-- ==== Sys2Proof/Machine/Operands.lean ====
section
/-! DEFINITION. Where a command's operand comes from and its result goes to (30_encoding.md R102, 42_byte_io.md
R200): bits of DATA, and zero extension. -/

namespace Sys2Proof.Machine

/-- `zext_8` of one bit (R10). -/
def zextBit (x : Bool) : Byte :=
  if x then 1#8 else 0#8

/-- `v[i] <- x`: bit `i` replaced, every other bit kept. -/
def setBit (v : Byte) (i : BitIndex) (x : Bool) : Byte :=
  (v &&& ~~~(1#8 <<< i.toNat)) ||| (zextBit x <<< i.toNat)

/-- DATA[idx], the bit the current slot sends (R145, R170, R200). For WRITE_BIT `idx` is 0 and it is the operand DATA[0]; DATA[7:1] are
ignored (R102, R172). -/
def Block.slotBit (b : Block) : Bool :=
  b.data.getLsbD b.idx.toNat

/-- `DATA[idx] <- x`, the result bit of the current slot (R176, R200). -/
def Block.storeSlotBit (b : Block) (x : Bool) : Block :=
  { b with data := setBit b.data b.idx x }

end Sys2Proof.Machine
end

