-- ==== Sys2Proof/Machine/Access.lean ====
section
/-! DEFINITION. The register space (20_memory.md): host reads (R72), host writes (R73), and the place of the space on
the platform's bus (R81). -/

namespace Sys2Proof.Machine

/-- CMD, address 0x0 (R35). -/
abbrev regCmd : Addr := 0x0#3
/-- DATA, address 0x1 (R36). -/
abbrev regData : Addr := 0x1#3
/-- STATUS, address 0x2 (R37). -/
abbrev regStatus : Addr := 0x2#3
/-- CONFIG, address 0x3 (R41). -/
abbrev regConfig : Addr := 0x3#3
/-- PCNT_LO, address 0x4 (R42). -/
abbrev regPcntLo : Addr := 0x4#3
/-- PCNT_HI, address 0x5 (R42). -/
abbrev regPcntHi : Addr := 0x5#3
/-- RDUR, address 0x6 (R43). -/
abbrev regRdur : Addr := 0x6#3
/-- The reserved address 0x7 (R78). -/
abbrev regReserved : Addr := 0x7#3

/-- The bus address of a register: BASE + a (R81). -/
def busAddress (a : Addr) : Nat :=
  Config.base + a.toNat

/-- The register at a bus address, if the address lies in the block's space (R81, R70). -/
def registerAt (n : Nat) : Option Addr :=
  if Config.base ≤ n ∧ n < Config.base + 8 then some (BitVec.ofNat 3 (n - Config.base)) else none

/-- `R[a]` of R72, with `free` the value a DATA read gives while busy (R77). -/
def Block.readReg (b : Block) (free : Byte) (a : Addr) : Byte :=
  match a.toNat with
  | 0 => 0x00#8
  | 1 => if b.busy then free else b.data
  | 2 => b.status
  | 3 => zextBit b.pullupEn
  | 4 => b.pcnt.extractLsb' 0 8
  | 5 => zextBit (b.pcnt.getLsbD 8)
  | 6 => b.rdur
  | _ => 0x00#8

/-- Does reading `a` take a free value: DATA while busy (R77, U1). -/
def Block.readIsFree (b : Block) (a : Addr) : Bool :=
  a == regData && b.busy

/-- A host read event (R72): the value goes to `reg_rdata`, and the block does not change (R74). A read of DATA while
busy takes one free value, independent of every other (R77, U1). -/
def hostRead (a : Addr) (s : State) : State :=
  let s' := s.setRdata (s.liveBlock.readReg (Config.dataWhileBusy s.draws) a)
  if s.liveBlock.readIsFree a then s'.nextDraw else s'

/-- A host write to CMD (R73, R144): the command's meaning, or ERR_CMD for an illegal byte. Either checks `rst` and
busy first (R300, R276). -/
def writeCmd (v : Byte) (s : State) : Result :=
  match decode v with
  | .command i => exec i s
  | .illegal _ => illegalCommand s

/-- A host write to DATA (R73, R76). -/
def writeData (v : Byte) (s : State) : Result :=
  guardedWrite (fun _ b => { b with data := v }) s

/-- A host write to STATUS, accepted in every phase, ignored while `rst` = 1 (R73, R278, R300). -/
def writeStatus (v : Byte) (s : State) : Result :=
  if s.rst then .next s else .next (s.setBlk (s.blk.clearErrors v))

/-- A host write to CONFIG: bit 0 is PULLUP_EN, the others are ignored (R41, R73, R76). -/
def writeConfig (v : Byte) (s : State) : Result :=
  guardedWrite (fun _ b => { b with pullupEn := v.getLsbD 0 }) s

/-- A host write event `R[a] <- v` (R73). Addresses 0x4 to 0x7 have no effect in any phase (R76, R78). -/
def hostWrite (a : Addr) (v : Byte) (s : State) : Result :=
  match a.toNat with
  | 0 => writeCmd v s
  | 1 => writeData v s
  | 2 => writeStatus v s
  | 3 => writeConfig v s
  | _ => .next s

end Sys2Proof.Machine
end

····················

Work request – Check each line above for the string "phase" and copy every line that has it.

Your solution –
/-- A host write to STATUS, accepted in every phase, ignored while `rst` = 1 (R73, R278, R300). -/
/-- A host write event `R[a] <- v` (R73). Addresses 0x4 to 0x7 have no effect in any phase (R76, R78). -/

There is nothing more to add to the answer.